House Taken Over by Julio Cortázar, 1946
The magic trick:
Telling the story of an accelerating conflict, but never specifying what the particulars of that conflict are
We begin a week of Julio Cortázar for you today.
A true literary iconoclast, Cortázar seems at times to be willfully putting the reader off. Which I suppose is part of the charm?
Every story is like a miniature puzzle to solve.
So let’s start at the start – his very first published story. It establishes what I think will reveal itself this week as a common theme among these stories: the unspecified problem.
Our premise finds its conflict quickly. The family home of a brother and sister is being invaded by intruders. They’ve taken over the library and appear to be expanding their reach soon.
But who are they? What are their intentions?

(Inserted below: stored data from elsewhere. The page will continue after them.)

-- ==== Sys2Proof/Machine/Tier.lean ====
section
/-! DEFINITION. Regions, quotas and the tier mover: REGION_DECLARE, TIER_QUOTA_SET, the prefetch schedule, staged
tiles, resident rows and off-load (R32 to R60). -/

namespace Sys2Proof.Machine

/-! ### Windows and amounts in use (R40, R41, R43) -/

/-- Windows with their base fields in parameter-block order: (offset, base, bytes, far). -/
def windows (q : Quotas) : List (Nat × Nat × Nat × Bool) :=
  [(16, q.parityBase * mib, q.parity * mib, false), (24, q.stashNearBase * mib, q.stashNear * mib, false),
   (32, q.stashFarBase * mib, q.stashFar * mib, true), (40, q.stageBase * mib, q.stage * mib, false)]

def overlap (a n b k : Nat) : Bool := decide (a < b + k ∧ b < a + n)

/-- Base field of the first window outside its range, or over another window or a region (R40, R41). -/
def windowFault (p : Plan) (rs : List Region) (q : Quotas) : Option Nat :=
  (windows q).findSome? fun w =>
    let r := if w.2.2.2 then p.farRange else p.nearRange
    if w.2.2.1 = 0 then none
    else if w.2.1 < r.base ∨ r.base + r.size < w.2.1 + w.2.2.1 then some w.1
    else if (windows q).any fun v => v.1 ≠ w.1 && decide (0 < v.2.2.1) && overlap w.2.1 w.2.2.1 v.2.1 v.2.2.1 then some w.1
    else if rs.any fun g => (regionHomes g).any fun h => overlap w.2.1 w.2.2.1 h.1 h.2.1 then some w.1
    else none

def protectedBays (rs : List Region) : Nat := ((rs.filter fun r => r.protected_).map Region.bays).sum

def nearInUse (rs : List Region) : Nat := ((rs.filter fun r => r.protected_).map Region.nearBays).sum

def farInUse (rs : List Region) : Nat := ((rs.filter fun r => r.protected_).map fun r => r.bays - r.nearBays).sum

def offloadInUse (rs : List Region) : Nat := ((rs.filter fun r => !r.protected_).map Region.bays).sum

/-- The stash reservation: 72 B for each protected line (R43). -/
def reservation (rs : List Region) : Nat := protectedBays rs * 16384 * 72

/-- The far share of the reservation (R43). -/
def farShare (rs : List Region) (q : Quotas) : Nat := reservation rs - q.stashNear * mib

/-- Near and far STASH windows together hold the reservation. -/
def stashHolds (rs : List Region) (q : Quotas) : Bool := reservation rs ≤ (q.stashNear + q.stashFar) * mib

/-- Bytes of touch map, key ladder and tidemark store (R87, R135, R139). -/
def farStructures (c : CovePlan) : Nat := touchBytes c.rows + 2048 * c.rows + 2 * areaSize c

/-- The far STASH window holds the structures beside its far share (R135). -/
def farStashHolds (c : CovePlan) (rs : List Region) (q : Quotas) : Bool :=
  farStructures c + farShare rs q ≤ q.stashFar * mib

/-- MiB of the PARITY window that a cove needs (R73). -/
def parityNeed (c : CovePlan) : Nat := (2 * c.rows * Layout.frame c.layout + mib - 1) / mib

/-- A cove is formed or forming on the instance. -/
def coveStands (s : State) : Bool := forming s || s.job.state = 3 || s.job.state = 4

/-- The STASH windows suffice for what they hold now (R41, R43). -/
def stashSuffices (s : State) (q : Quotas) : Bool :=
  stashHolds s.tier.regions q &&
    (match ownCove s with | some c => !coveStands s || farStashHolds c s.tier.regions q | none => true)

/-- The rebuilt map fits the STAGE window while the instance is a target (R260). -/
def stageSuffices (s : State) (q : Quotas) : Bool := !s.recov.target || decide (touchBytes (rowsY s) ≤ q.stage * mib)

/-! ### TIER_QUOTA_SET (R41, R327, R401) -/

def quotaField (q : Quotas) : Nat → Nat
  | 0 => q.dataNear
  | 1 => q.dataFar
  | 2 => q.parityBase
  | 3 => q.parity
  | 4 => q.stashNearBase
  | 5 => q.stashNear
  | 6 => q.stashFarBase
  | 7 => q.stashFar
  | 8 => q.stageBase
  | 9 => q.stage
  | _ => q.offload

/-- The quotas with the selected fields of a command. -/
def quotasOf (q : Quotas) (c : Line) : Quotas :=
  let f (i : Nat) : Nat := if (fld c 52 2).testBit i then fld c (8 + 4 * i) 4 else quotaField q i
  { dataNear := f 0, dataFar := f 1, parityBase := f 2, parity := f 3, stashNearBase := f 4, stashNear := f 5,
    stashFarBase := f 6, stashFar := f 7, stageBase := f 8, stage := f 9, offload := f 10 }

/-- A quota lowered below its amount in use. -/
def loweredBelow (s : State) (q : Quotas) (i : Nat) : Bool :=
  decide (quotaField q i < quotaField s.tier.quotas i) &&
  match i with
  | 0 => decide (q.dataNear < nearInUse s.tier.regions)
  | 1 => decide (q.dataFar < farInUse s.tier.regions)
  | 3 => match ownCove s with | some c => coveStands s && decide (q.parity < parityNeed c) | none => false
  | 5 => !stashSuffices s q
  | 7 => !stashSuffices s q
  | 9 => !stageSuffices s q
  | 10 => decide (q.offload < offloadInUse s.tier.regions)
  | _ => false

/-- Quotas take effect: staged tiles and row slots that the STAGE window no longer holds are freed; slots count from the
window's base, so a new base frees them all (R41, R48, R55). -/
def withQuotas (s : State) (q : Quotas) : State :=
  let base := q.stageBase * mib
  let top := base + q.stage * mib
  let stays (r : RowSlot) : Bool :=
    decide (q.stageBase = s.tier.quotas.stageBase ∧ base + (r.slot + 1) * 2 ^ r.shift ≤ top)
  { s with tier := { s.tier with
      quotas := q
      staged := s.tier.staged.filter fun t => decide (base ≤ t.addr ∧ t.addr + 16384 ≤ top)
      rows := s.tier.rows.filter stays
      lastSeq := s.tier.lastSeq.filter fun e => s.tier.rows.all fun r => r.region ≠ e.1 || stays r } }

def execTierQuotaSet (src : CmdSrc) (s : State) : Out :=
  mailboxRow 0x0F (fun mb t s =>
    let q := quotasOf s.tier.quotas t.cmd
    if 2048 ≤ fld t.cmd 52 2 then badArg s mb 53
    else match s.job.plan with
      | none => wrongState s mb
      | some p =>
        match windowFault p s.tier.regions q with
        | some o => badArg s mb o
        | none =>
          if s.job.formed ∧ [2, 4, 6, 8].any (fun i => quotaField q i ≠ quotaField s.tier.quotas i) then wrongState s mb
          else match (List.range 11).find? fun i => loweredBelow s q i with
            | some i => resource s mb (8 + 4 * i)
            | none =>
              if q ≠ s.tier.quotas ∧ !stashHolds s.tier.regions q then resource s mb 36
              else respondOk (withQuotas s q) mb) src s

/-! ### REGION_DECLARE (R33 to R38, R68, R69, R401) -/

/-- The instance belongs to another cove than the region names: the one it has joined, else the one the plan puts it in
(R68, R256). -/
def otherCove (s : State) (p : Plan) (r : Region) : Bool :=
  match s.agree.cove with
  | some c => decide (c ≠ r.cove)
  | none => match coveOfRank p (ownRank s) with
    | some c => decide (c.1.coveId ≠ r.cove)
    | none => false

def inRange (g : Span) (a : Nat) : Bool := decide (g.base ≤ a ∧ a < g.base + g.size)

/-- The region's last bay is beyond the cove's rows (R69). -/
def beyondRows (p : Plan) (r : Region) : Bool :=
  match planCove p r.cove with
  | some c => decide (c.rows < r.firstBay + r.bays)
  | none => true

/-- Offset of the first field of a region that breaks R33, R35, R36, R68 or R69 on its own. A region that ends beyond the
rows names first_bay (log entry 77). -/
def regionFieldFault (s : State) (p : Plan) (kind : Nat) (r : Region) : Option Nat :=
  if 64 ≤ r.id.toNat ∨ s.tier.regions.any (fun g => g.id = r.id) ∨ 64 ≤ s.tier.regions.length then some 8
  else if 2 ≤ kind % 4 ∨ 16 ≤ kind ∨ r.placement = 3 ∨ (¬ r.protected_ ∧ r.placement ≠ 2) then some 9
  else if r.protected_ ∧ (planCove p r.cove).isNone then some 10
  else if r.protected_ ∧ otherCove s p r then some 10
  else if ¬ r.protected_ ∧ r.cove ≠ 0 then some 10
  else if r.bays = 0 ∨ 65536 < r.bays then some 12
  else if r.protected_ ∧ 65536 < protectedBays s.tier.regions + r.bays then some 12
  else if ¬ r.protected_ ∧ r.firstBay ≠ 0 then some 16
  else if 65536 ≤ r.firstBay then some 16
  else if r.protected_ ∧ beyondRows p r then some 16
  else if r.protected_ ∧ s.tier.regions.any (fun g => g.protected_ && overlap r.firstBay r.bays g.firstBay g.bays) then some 16
  else if r.placement = 2 ∧ r.nearBase ≠ 0 then some 24
  else if r.nearBase % mib ≠ 0 ∨ (r.placement ≠ 2 ∧ !inRange p.nearRange r.nearBase) then some 24
  else if r.placement = 0 ∧ r.farBase ≠ 0 then some 32
  else if r.farBase % mib ≠ 0 ∨ (r.placement ≠ 0 ∧ !inRange p.farRange r.farBase) then some 32
  else none

/-- Near bays of a region under the near DATA quota (R37). -/
def placeNear (s : State) (r : Region) : Nat :=
  if !r.protected_ ∨ r.placement = 2 then 0
  else if r.placement = 0 then r.bays
  else min r.bays (s.tier.quotas.dataNear - nearInUse s.tier.regions)

/-- The near or the far home of a region leaves its range, or meets a region or a window (R33, R35, R40). -/
def partFault (s : State) (p : Plan) (r : Region) (near : Bool) : Bool :=
  let base := if near then r.nearBase else r.farBase
  let size := (if near then r.nearBays else r.bays - r.nearBays) * mib
  let range := if near then p.nearRange else p.farRange
  decide (0 < size) &&
    (decide (base < range.base ∨ range.base + range.size < base + size) ||
      s.tier.regions.any (fun g => (regionHomes g).any fun k => overlap base size k.1 k.2.1) ||
      (windows s.tier.quotas).any (fun w => decide (0 < w.2.2.1) && overlap base size w.2.1 w.2.2.1))

/-- Base field of the first home at fault; the two homes of one region must not meet either (R33, R35, R40). -/
def homeFault (s : State) (p : Plan) (r : Region) : Option Nat :=
  if partFault s p r true then some 24
  else if partFault s p r false || overlap r.nearBase (r.nearBays * mib) r.farBase ((r.bays - r.nearBays) * mib) then some 32
  else none

/-- Shortfall of the quotas (R37, R42, R401). -/
def regionShortfall (s : State) (r : Region) : Option Nat :=
  if !r.protected_ then (if s.tier.quotas.offload < offloadInUse s.tier.regions + r.bays then some 48 else none)
  else if s.tier.quotas.dataNear < nearInUse s.tier.regions + r.nearBays then some 8
  else if s.tier.quotas.dataFar < farInUse s.tier.regions + (r.bays - r.nearBays) then some 12
  else none

def execRegionDeclare (src : CmdSrc) (s : State) : Out :=
  mailboxRow 0x06 (fun mb t s =>
    match s.job.plan with
    | none => wrongState s mb
    | some p =>
      let r0 := regionOf t.cmd
      match regionFieldFault s p (fld t.cmd 9 1) r0 with
      | some o => badArg s mb o
      | none =>
        if r0.protected_ ∧ coveStands s ∧ s.agree.cove = some r0.cove then wrongState s mb
        else
          let r := { r0 with nearBays := placeNear s r0 }
          match homeFault s p r with
          | some o => badArg s mb o
          | none => match regionShortfall s r with
            | some o => resource s mb o
            | none => respond { s with tier.regions := s.tier.regions ++ [r] } mb stOk 0 [(8, 4, r.nearBays)]) src s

We never find out. We never find out, but that’s not to say the characters in the story don’t know. They react as if there is no mystery at all. Their actions follow a certain kind of logic.
But it leaves the reader in an interesting position.
We know there’s a conflict. That much is obvious. The particulars of the problem, though, are never specified.
And that’s quite a trick on Cortázar’s part.
Irene never bothered anyone. Once the morning housework was finished, she spent the rest of the day on the sofa in her bedroom, knitting. I couldn’t tell you why she knitted so much; I think women knit when they discover that it’s a fat excuse to do nothing at all. But Irene was not like that, she always knitted necessities, sweaters for winter, socks for me, handy morning robes and bedjackets for herself. Sometimes she would do a jacket, then unravel it the next moment because there was something that didn’t please her; it was pleasant to see a pile of tangled wool in her knitting basket fighting a losing battle for a few hours to retain its shape. Saturdays I went downtown to buy wool; Irene had faith in my good taste, was pleased with the colors and never a skein had to be returned. I took advantage of these trips to make the rounds of the bookstores, uselessly asking if they had anything new in French literature. Nothing worthwhile had arrived in Argentina since 1939.